(Source material)
/-! ## The Finding Unit's requests (8.4, 8.5) -/

def State.takeSetRaiseMask (s : State) (tag : Word16) (post : Byte) (mask : Word16) : State :=
  s.withPost .setRaiseMask tag post fun p =>
    s.withTrailer .setRaiseMask tag p fun _ =>
      (s.editTrailer p fun t => { t with mask := heldMask mask }).answer .setRaiseMask tag .ok (bytes16 (heldMask mask))

/-- ACK-FINDING (R162). The clear and its item come before the reply is formed (log entry 16). -/
def State.takeAckFinding (s : State) (tag : Word16) (post cls : Byte) : State :=
  s.withPost .ackFinding tag post fun p =>
    match FindingClass.ofNum cls.toNat with
    | none => s.refuse .ackFinding tag .badArgument
    | some c =>
      s.withTrailer .ackFinding tag p fun t =>
        if c.latched ∧ t.stands c then (s.clearFinding p c true).answer .ackFinding tag .ok []
        else s.refuse .ackFinding tag .wrongState

def State.takeTakeException (s : State) (tag : Word16) : State :=
  match s.stack with
  | [] => s.answer .takeException tag .ok (num1 0)
  | f :: rest => { s with stack := rest }.answer .takeException tag .ok (num1 1 ++ f.bytes)

def State.takePeekExceptions (s : State) (tag : Word16) : State :=
  s.answer .peekExceptions tag .ok (num1 s.stack.length ++ num2 s.nextPush ++ s.stack.flatMap ExceptionFrame.bytes)

/-! ## POST-OUTPUT (R174, R183) -/

/-- A field after a selector: 0 OFF or CLEAR, 1 ON or SET, 2 KEEP. -/
def selected (selector : Byte) (field : Bool) : Bool := if selector = 0 then false else if selector = 1 then true else field

/-- The fields of POST-OUTPUT's reply (R174): the output state, the line state, and the levels of a first exchange that
began now (log entry 17), with the mark that they are masked. A request or a force is sent as R183 codes it in the arguments,
1 for ON or set and 0 for OFF or clear (log entry 7). -/
def State.outputReply (s : State) (p : Post) (o : OutputState) : List Byte :=
  flagField o.contactor ++ flagField o.beacon ++ flagField o.forceOff ++ flagField o.forceOn
    ++ levelsField o.delivered ++ levelsField o.actual ++ num1 o.mismatch
    ++ num1 (s.line (postLine p)).state.code ++ levelsField (some (s.workOut p o true).1) ++ flagField (!s.lineUp p)

/-- The output state after POST-OUTPUT's selectors. -/
def OutputState.select (o : OutputState) (contactor beacon forceOff forceOn : Byte) : OutputState :=
  { o with
    contactor := selected contactor o.contactor, beacon := selected beacon o.beacon
    forceOff := selected forceOff o.forceOff, forceOn := selected forceOn o.forceOn }

def State.takePostOutput (s : State) (tag : Word16) (post contactor beacon forceOff forceOn : Byte) : State :=
  s.withPost .postOutput tag post fun p =>
    if 2 < contactor.toNat ∨ 2 < beacon.toNat ∨ 2 < forceOff.toNat ∨ 2 < forceOn.toNat then
      s.refuse .postOutput tag .badArgument
    else
      match s.output p with
      | none => s.refuse .postOutput tag .wrongState
      | some o =>
        if (s.line (postLine p)).state = .off then s.refuse .postOutput tag .wrongState
        else
          let o' := o.select contactor beacon forceOff forceOn
          (s.putOutput p (some o')).answer .postOutput tag .ok (s.outputReply p o')

/-! ## The store, the clock and RESTART (11.2, R199) -/

/-- The mark of a block that STORE-READ carries for blocks 0 to 37: 1 where the block is taken as factory content or as
no profile (R192). -/
def State.readMark (s : State) (b : Nat) : List Byte :=
  if b < Config.firstImage then flagField (s.asFactory.any fun n => decide (n = b)) else []

def State.takeStoreRead (s : State) (tag : Word16) (block : Byte) : State :=
  if Config.lastImage < block.toNat then s.refuse .storeRead tag .badArgument
  else if s.write.isSome then s.refuse .storeRead tag .storeBusy
  else s.answer .storeRead tag .ok ((s.block (storePlace block)).bytes ++ s.readMark block.toNat)

def State.takeStoreWrite (s : State) (tag : Word16) (block : Byte) (content : List Byte) : State :=
  match s.writeRefusal block.toNat content with
  | some status => s.refuse .storeWrite tag status
  | none => s.startWrite block content tag

def State.takeSetClock (s : State) (tag : Word16) (setting : Word32) : State :=
  let s1 : State := { s with yardOffset := setting.toInt - s.now }
  s1.answer .setClock tag .ok (num4 s1.runCounter ++ signed32 s1.yardNow)

def State.takeRestart (s : State) (tag : Word16) : State := (s.answer .restart tag .ok []).takeCause .hostRestart

end Sys2Proof.Machine
end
(End Source material)
▶ [Problem to work on]:
All that is wanted is the stretch of lines above from the one containing "def State.takePeekExceptions (s" through the one containing "began now (log", duplicated exactly.

▶ [Output for this exercise]:
def State.takePeekExceptions (s : State) (tag : Word16) : State :=
  s.answer .peekExceptions tag .ok (num1 s.stack.length ++ num2 s.nextPush ++ s.stack.flatMap ExceptionFrame.bytes)

/-! ## POST-OUTPUT (R174, R183) -/

/-- A field after a selector: 0 OFF or CLEAR, 1 ON or SET, 2 KEEP. -/
def selected (selector : Byte) (field : Bool) : Bool := if selector = 0 then false else if selector = 1 then true else field

/-- The fields of POST-OUTPUT's reply (R174): the output state, the line state, and the levels of a first exchange that
began now (log entry 17), with the mark that they are masked. A request or a force is sent as R183 codes it in the arguments,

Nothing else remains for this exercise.